NoTrafficToVIP fires if a VIP receives no traffic from any Maglev frontend. This would be pretty
bad, as l.ipng.ch is advertising the VIP via A/AAAA records (remember, it's always DNS!), so if
the VIP is not receiving any traffic from any Maglev source at all, that would be a fairly serious
situation that warrants a page.
Results
The [nginx-logtail] service has been running for about
three months now. Originally it used a literal file to tail the [Static CT Logs] as they
were being scraped by some abusive user. Using logfiles had a nice benefit of not needing any
changes to nginx at all, just a bunch of repeated access_log statements referring to the custom
log_format.
Then I added the [nginx-ipng-stats-plugin]] which has been running now for about four weeks in production, and gives a lot of very useful stats information. The [vpp-maglev] project is in pretty good shape, and has been running for about the same time (one month or so) as well.

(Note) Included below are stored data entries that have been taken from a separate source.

/-- The update of a region whose voltage requests have stopped (R438): a shortfall of Smin steps the frequency down, and 16
consecutive updates with S_core above S_HI raise FCAP, in this order. -/
def State.lostUpdate (s : State) (d : Die) (r sCore sCle : Nat) : State × Bool :=
  let smin := min sCore sCle
  let x := s.region d r
  let n := if s.rd d (Reg.AVS_CFG_S_HI r) < sCore then x.hiRun + 1 else 0
  let s := s.setRegion d r { x with hiRun := if n < 16 then n else 0 }
  let low := decide (smin < s.rd d (Reg.AVS_CFG_S_LO r))
  let fault : Bool := low && s.rd d (Reg.AVS_FREQ_CUR r) = 0 && decide (smin < s.rd d (Reg.AVS_CFG_S_CRIT r))
  let s := if low then s.capDown d r else s
  let s := if n < 16 then s else s.wr d (Reg.AVS_FREQ_FCAP r) (min 8 (s.rd d (Reg.AVS_FREQ_FCAP r) + 1))
  (if fault then s.regionFault d r else s, low)

/-- The frequency part of an update (R440); a step up waits while another step runs, and gives way to an emergency
of its tick (R451). -/
def State.freqUpdate (s : State) (d : Die) (r sCore : Nat) : State :=
  let cur := s.rd d (Reg.AVS_FREQ_CUR r)
  let tgt := s.freqTarget d r
  if tgt < cur then s.startStep d r (cur - 1)
  else if cur < tgt then
    if !s.upBlocked d r sCore then (if (s.region d r).stepTo.isNone && (s.region d r).emergAt ≠ some s.tb.ticks then
        s.startStep d r (cur + 1) else s)
    else if s.avsLost d r then s
    else if s.rd d (Reg.AVS_STAT_VREQ r) < vreqMax then
      (if s.acked d r then s.setVreq d r (s.rd d (Reg.AVS_STAT_VREQ r) + 1) else s)
    else s.freqLimit d r
  else s

/-- AVS_UPDATE (R437, R438, R440, R451): the voltage first, then the frequency; a raise or a step of the voltage part
leaves the frequency to the next update. FCAP rises while the request stands at 0.860 V or less. -/
def execAvsUpdate (d : Die) (r : Region) (sCore sCle : BitVec 7) (s : State) : Result :=
  let i := r.toNat
  let s := s.setRegion d i { s.region d i with emerged := false }
  let s := s.wr d (Reg.AVS_STAT_S_MIN i) (min sCore.toNat sCle.toNat)
  let down := decide (s.freqTarget d i < s.rd d (Reg.AVS_FREQ_CUR i))
  let p := if s.avsLost d i then s.lostUpdate d i sCore.toNat sCle.toNat
    else s.voltUpdate d i sCore.toNat sCle.toNat down
  let s := if p.2 && !(down && (p.1.region d i).stepTo.isNone) then p.1 else p.1.freqUpdate d i sCore.toNat
  .next (if !s.avsLost d i && s.rd d (Reg.AVS_STAT_VREQ i) ≤ 48 then
    s.wr d (Reg.AVS_FREQ_FCAP i) (min 8 (s.rd d (Reg.AVS_FREQ_FCAP i) + 1)) else s)

/-- FREQ_STEP_DONE (R439): the step of one code has completed; the cycles of the region's clock so far are noted. -/
def execFreqStepDone (d : Die) (r : Region) (s : State) : Result :=
  match (s.region d r.toNat).stepTo with
  | none => .next s
  | some c => .next ((s.wr d (Reg.AVS_FREQ_CUR r.toNat) c).setRegion d r.toNat
      { s.region d r.toNat with stepTo := none, cyc := s.clockMilli d r.toNat, cycAt := s.tb.ticks })

/-- The answer to a transaction of a regional rail (R44): the third in a row that fails stops the requests of the rail, sets
AVS_LOST and posts event 250. The count is of the rail's own transactions (log entry 169). -/
def State.avsAnswer (s : State) (d : Die) (r : Nat) (a : AvsAnswer) : State :=
  let key := 2 * d.toNat + r
  let n := if a = .ok then 0 else tabGet 0 s.power.avsFail key + 1
  let s := { s with power := { s.power with avsFail := tabSet 0 s.power.avsFail key n } }
  if n < 3 then s
  else ({ s with power := { s.power with avsStopped := setBit s.power.avsStopped key true } }.raise d
    (Reg.AVS_STAT_AVS_LOST r)).post 250

/-- AVS_VOLTAGE_WRITE (R43, R44): the die issues the request, 0.620 V + 5 mV × VREQ, unless it has stopped under R44. A write
that fails leaves no request for the status to acknowledge. -/
def execAvsVoltageWrite (d : Die) (r : Region) (a : AvsAnswer) (s : State) : Result :=
  let i := r.toNat
  let v := s.rd d (Reg.AVS_STAT_VREQ i)
  if s.avsLost d i then .next s
  else
    let s := if a = .ok then s.setRegion d i { s.region d i with issued := some v } else s
    .next ((s.send (.avsVoltage d r (620 + 5 * v))).avsAnswer d i a)

/-- AVS_STATUS_READ (R43, R44): an answer acknowledges the request that the last Voltage write issued. -/
def execAvsStatusRead (d : Die) (r : Region) (a : AvsAnswer) (s : State) : Result :=
  let i := r.toNat
  if s.avsLost d i then .next s
  else
    let s := if a = .ok then s.wr d (Reg.AVS_STAT_VACK i) ((s.region d i).issued.getD (s.rd d (Reg.AVS_STAT_VACK i))) else s
    .next (s.avsAnswer d i a)

/-- REGION_RAIL_CROSSING (R42): a die fault with cause RAIL. -/
def execRegionRailCrossing (d : Die) (_r : Region) (s : State) : Result := .next (s.dieFault d causeRail)

/-- REGION_PLL_UNLOCK (R72): a die fault with cause PLL. -/
def execRegionPllUnlock (d : Die) (_r : Region) (s : State) : Result := .next (s.dieFault d causePll)

/-! ## Temperature (R442, R443) -/

/-- The larger of a region's two sensors, in 1/256 °C. -/
def State.regionTemp (s : State) (d : Die) (r : Nat) : Int :=
  max (s.rdInt d (Reg.THM_TEMP_T (2 * r))) (s.rdInt d (Reg.THM_TEMP_T (2 * r + 1)))

/-- A row of R443 comes into force with its cap: event 251 posts when it was not in force (0 none, 1 WARN, 2 HOT). -/
def State.heatRow (s : State) (d : Die) (r row cap : Nat) : State :=
  let x := s.region d r
  let s := (s.wr d (Reg.AVS_FREQ_TCAP r) cap).setRegion d r { x with heat := row, coolSince := none }
  if x.heat = row then s else s.post 251

/-- The thermal cap at a conversion (R443). -/
def State.thermalCap (s : State) (d : Die) (r : Nat) : State :=
  let t := s.regionTemp d r
  let x := s.region d r
  let hot := if r = 0 then Reg.THM_STAT_HOT_A else Reg.THM_STAT_HOT_B
  let warn := if r = 0 then Reg.THM_STAT_WARN_A else Reg.THM_STAT_WARN_B
  if (256 * s.rd d Reg.THM_CFG_T_HOT : Nat) ≤ t then (s.raise d hot).heatRow d r 2 0
  else if (256 * s.rd d Reg.THM_CFG_T_WARN : Nat) ≤ t then (s.raise d warn).heatRow d r 1 (s.rd d Reg.THM_CFG_FCAP_WARN)
  else if t < (256 * s.rd d Reg.THM_CFG_T_WARN : Nat) - (1280 : Int) ∧ x.heat ≠ 0 then
    s.setRegion d r { x with coolSince := some (x.coolSince.getD s.tb.ticks) }
  else s.setRegion d r { x with coolSince := none }

/-- SENSOR_CONVERSION (R442, R443). -/
def execSensorConversion (sensor : Sensor) (t : BitVec 16) (s : State) : Result :=
  match sensor with
  | .die d i => .next ((s.wr d (Reg.THM_TEMP_T i) t.toNat).thermalCap d (i / 2))
  | .iod i =>
    .next (s.setIo (if i = 0 then Reg.IOD_TEMP_LO_T0 else if i = 1 then Reg.IOD_TEMP_LO_T1
      else if i = 2 then Reg.IOD_TEMP_HI_T2 else Reg.IOD_TEMP_HI_T3) t.toNat)

/-- THERMAL_CAP_LIFT (R443): the region has stayed 5 K below T_WARN for 10 ms. -/
def execThermalCapLift (d : Die) (r : Region) (s : State) : Result :=
  .next (if (s.region d r.toNat).coolSince.isSome then s.heatRow d r.toNat 0 8 else s)

/-! ## Placement (R444 to R447) -/

/-- An entry of the placement table (R444). -/
structure PlaceEntry where
  evt : Nat
  home : Nat
  used : Bool
  movable : Bool
  bulk : Bool
  desc : List Nat
  cost : Nat
  shed : Nat

/-- The bytes of entry `i` in a region A SRAM image read byte by byte. -/
def placeEntry (bs : List Byte) : PlaceEntry :=
  let fl := field bs 3 1
  { evt := field bs 0 2, home := field bs 2 1, used := bitOf fl 0, movable := bitOf fl 1, bulk := bitOf fl 2
    desc := [field bs 4 1, field bs 5 1, field bs 6 1, field bs 7 1], cost := field bs 8 4, shed := field bs 12 1 }

/-- First byte of the placement table (R444). -/
def placeBase : Nat := 0x200F4000

def State.place (s : State) (d : Die) (i : Nat) : PlaceEntry := placeEntry (s.ramBytes d.toNat (placeBase + 16 * i) 16)

/-- The cluster an entry is placed on now, none when it is shed. -/
def State.placedOn (s : State) (d : Die) (i : Nat) : Option Nat :=
  match tabGet 0 s.placed (128 * d.toNat + i) with
  | 0 => some (s.place d i).home
  | n + 1 => if n = 4 then none else some n

/-- The used entries placed on a cluster. -/
def State.entriesOn (s : State) (d : Die) (c : Nat) : List Nat :=
  (List.range 128).filter (fun i => (s.place d i).used && s.placedOn d i == some c)

/-- MHz of the core clock that serves logical cluster `c` (R439, R445). -/
def State.clusterMHz (s : State) (d : Die) (c : Nat) : Nat :=
  800 + 50 * s.rd d (Reg.AVS_FREQ_CUR (s.rd d Reg.PL_MAP_PHYS / 4 ^ c % 4 / 2))

/-- Whether a total COST fits a cluster's budget (R445), compared without rounding. -/
def State.costFits (s : State) (d : Die) (c cost : Nat) : Bool :=
  cost * 1000 * 100 ≤ 6 * s.io Reg.TB_PERIOD_CP * s.rd d Reg.PL_CFG_BUDGET * s.clusterMHz d c

/-- COST of the entries placed on a cluster. -/
def State.costOn (s : State) (d : Die) (c : Nat) : Nat := (s.entriesOn d c).foldl (fun m i => m + (s.place d i).cost) 0

/-- The spare cluster (R122). -/
def State.spare (s : State) (d : Die) : Nat := s.rd d Reg.CORE_CLUSTER_CFG_SPARE

/-- The load clusters of a die: all but the spare, and not one declared faulty with no substitute. -/
def State.loadClusters (s : State) (d : Die) : List Nat :=
  (List.range 4).filter (fun c => c ≠ s.spare d && !((s.adaptOf d).lostClusters.getLsbD c))

/-- A move (R447): the bulk bit of the new descriptor, the event route, then the placement map. -/
def State.moveEntry (s : State) (d : Die) (i c : Nat) : State :=
  let e := s.place d i
  let dsc := e.desc.getD c 0xFF
  let w := Reg.GND_BULK_DESC_BULK c (dsc / 32)
  let s := s.wr d w (withBit (s.rd d w) (dsc % 32) e.bulk)
  let s := if e.evt < 256 then (s.wr d (Reg.EVC_ROUTE_CLUSTER e.evt) c).wr d (Reg.EVC_ROUTE_DESC e.evt) dsc else s
  { s with placed := tabSet 0 s.placed (128 * d.toNat + i) (c + 1)
           movedAt := tabSet 0 s.movedAt (128 * d.toNat + i) (s.tb.ticks + 1) }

On May 1st, we celebrated Labor day here in Switzerland. It seemed like an as good a day as any to
move all web properties at IPng Networks over to the l.ipng.ch VIPs, funneling all traffic through
redundantly announced Maglev instances into redundantly conneted nginx frontends. For about two
weeks now, things have been completely find - knock on wood - but it's safe to say IPng ❤️ Maglev.
What's Next
The VPP routers in AS8298 and also the nginx frontends all perform sflow sampling, using the
[[sFlow]({{< ref 2025-02-08-sflow-3 >}})] implementation I worked on last year. I'm pretty confident
that, given the sFlow packet data, and near real time logtail request data, I should be able to
detect abuse / ddos and other failure scenarios. I think my next project will be to create some form
of nginx plugin that allows me to rate limit or drop abusive client IP addresses programmatically,
based on these signals. Similarly, being able to feed (very) abusive IP prefixes into BGP Flowspec
and having them simply dropped at the VPP Maglev frontend (rather than forwarded to the nginx
frontends), sounds like another fun thing to toy with.
But for now, I'm content with the progress in IPng's web serving infrastructure.